%%
-- ==== Sys2Proof/Machine/State.lean ====
section
/-! DEFINITION. Everything the manual gives the machine to hold, as plain data, and the machine right after reset.
The chapters are 04 (elements, units, work), 05 (sweep, stores), 09 (bricks), 11 (geometry), 15 (host, registers),
16 (translation, faults, freeze) and 17 (links, bring-up); INVENTORY.md lists every piece with its rule. -/

namespace Sys2Proof.Machine

/-! ## Elements -/

/-- A data register g0-g7: contents, presence, pending, tag (R61, R66, R67). -/
structure GReg where
  val : Word := 0
  present : Bool := false
  pending : Bool := false
  tag : BitVec 3 := 0
  deriving DecidableEq, Repr

/-- The type of an accumulator (R225, R230). -/
inductive AccTy where
  | none
  | int32
  | fp32
  | fp64
  deriving DecidableEq, Repr

/-- An accumulator: its type and its 256 lanes of 32 bits, lanes that are zero not listed; an FP64 lane i is the
32-bit lanes 2i (low half) and 2i + 1 (R61, R225). -/
structure Acc where
  ty : AccTy := .none
  lanes : Assoc (BitVec 32) := []
  deriving DecidableEq, Repr

/-- The micro-block: rows, columns, format, weight lanes by number (a weight not listed is +0), QN4 block codes
(R225, R228). -/
structure MicroBlock where
  k : Nat := 1
  n : Nat := 1
  fmt : Fmt := .int8
  w : Assoc Nat := []
  bq : List Nat := [0, 0, 0, 0, 0, 0]
  deriving DecidableEq, Repr

/-- An input channel: the tokens its rules see, the tokens still in front of an intersection merge (R68), the last
data coordinate that reached the merge, whether the rest of a burst is being discarded (R70), whether a burst is
open at the tail of the queue (R70), and whether drain has passed (R72). -/
structure Chan where
  q : List Token := []
  raw : List Token := []
  last : Option (BitVec 32) := none
  skip : Bool := false
  passed : Bool := false
  deriving DecidableEq, Repr

/-- The power state of a gated half (R76). -/
inductive Gate where
  | on
  | retention
  | off
  deriving DecidableEq, Repr

/-- What the picker of an element is doing: running, stopped for the rest of the unit by HALT or a trap (R197,
R371), stopped by BRK (R351), or waiting under IDLE, with the cycle at which IDLE's limit ends, if it has one, and
what could wake it as it stood then (R355). -/
inductive Picker where
  | run
  | halted
  | trapped
  | brk
  | idle (limit : Option Nat) (sig : List Nat)
  deriving DecidableEq, Repr

/-- One operand as read: the channel token it is, its 64-bit payload, its tag when it is tagged, and whether it is
the source `one` (R152, R178). -/
structure OpVal where
  tok : Option Token := none
  bits : Word := 0
  tag : Option (BitVec 3) := none
  isOne : Bool := false
  deriving DecidableEq, Repr

/-- What a firing reads at its first beat and keeps: its register operands, its destination register, p0, and the
registers of a pair and a quad (R65, R188, R199, R252). -/
structure Captured where
  a : OpVal := {}
  b : OpVal := {}
  dst : GReg := {}
  p0 : Bool := false
  words : List Word := []
  /-- The trigger entry and the slot descriptor of the firing (R63, R165). -/
  entry : BitVec 64 := 0
  desc : BitVec 32 := 0
  deriving DecidableEq, Repr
%%
(The problem)
Down to the last line, repeat the data exactly.

(Exercise solution)
-- ==== Sys2Proof/Machine/State.lean ====
section
/-! DEFINITION. Everything the manual gives the machine to hold, as plain data, and the machine right after reset.
The chapters are 04 (elements, units, work), 05 (sweep, stores), 09 (bricks), 11 (geometry), 15 (host, registers),
16 (translation, faults, freeze) and 17 (links, bring-up); INVENTORY.md lists every piece with its rule. -/

namespace Sys2Proof.Machine

/-! ## Elements -/

/-- A data register g0-g7: contents, presence, pending, tag (R61, R66, R67). -/
structure GReg where
  val : Word := 0
  present : Bool := false
  pending : Bool := false
  tag : BitVec 3 := 0
  deriving DecidableEq, Repr

/-- The type of an accumulator (R225, R230). -/
inductive AccTy where
  | none
  | int32
  | fp32
  | fp64
  deriving DecidableEq, Repr

/-- An accumulator: its type and its 256 lanes of 32 bits, lanes that are zero not listed; an FP64 lane i is the
32-bit lanes 2i (low half) and 2i + 1 (R61, R225). -/
structure Acc where
  ty : AccTy := .none
  lanes : Assoc (BitVec 32) := []
  deriving DecidableEq, Repr

/-- The micro-block: rows, columns, format, weight lanes by number (a weight not listed is +0), QN4 block codes
(R225, R228). -/
structure MicroBlock where
  k : Nat := 1
  n : Nat := 1
  fmt : Fmt := .int8
  w : Assoc Nat := []
  bq : List Nat := [0, 0, 0, 0, 0, 0]
  deriving DecidableEq, Repr

/-- An input channel: the tokens its rules see, the tokens still in front of an intersection merge (R68), the last
data coordinate that reached the merge, whether the rest of a burst is being discarded (R70), whether a burst is
open at the tail of the queue (R70), and whether drain has passed (R72). -/
structure Chan where
  q : List Token := []
  raw : List Token := []
  last : Option (BitVec 32) := none
  skip : Bool := false
  passed : Bool := false
  deriving DecidableEq, Repr

/-- The power state of a gated half (R76). -/
inductive Gate where
  | on
  | retention
  | off
  deriving DecidableEq, Repr

/-- What the picker of an element is doing: running, stopped for the rest of the unit by HALT or a trap (R197,
R371), stopped by BRK (R351), or waiting under IDLE, with the cycle at which IDLE's limit ends, if it has one, and
what could wake it as it stood then (R355). -/
inductive Picker where
  | run
  | halted
  | trapped
  | brk
  | idle (limit : Option Nat) (sig : List Nat)
  deriving DecidableEq, Repr

/-- One operand as read: the channel token it is, its 64-bit payload, its tag when it is tagged, and whether it is
the source `one` (R152, R178). -/
structure OpVal where
  tok : Option Token := none
  bits : Word := 0
  tag : Option (BitVec 3) := none
  isOne : Bool := false
  deriving DecidableEq, Repr

/-- What a firing reads at its first beat and keeps: its register operands, its destination register, p0, and the
registers of a pair and a quad (R65, R188, R199, R252). -/
structure Captured where
  a : OpVal := {}
  b : OpVal := {}
  dst : GReg := {}
  p0 : Bool := false
  words : List Word := []
  /-- The trigger entry and the slot descriptor of the firing (R63, R165). -/
  entry : BitVec 64 := 0
  desc : BitVec 32 := 0
  deriving DecidableEq, Repr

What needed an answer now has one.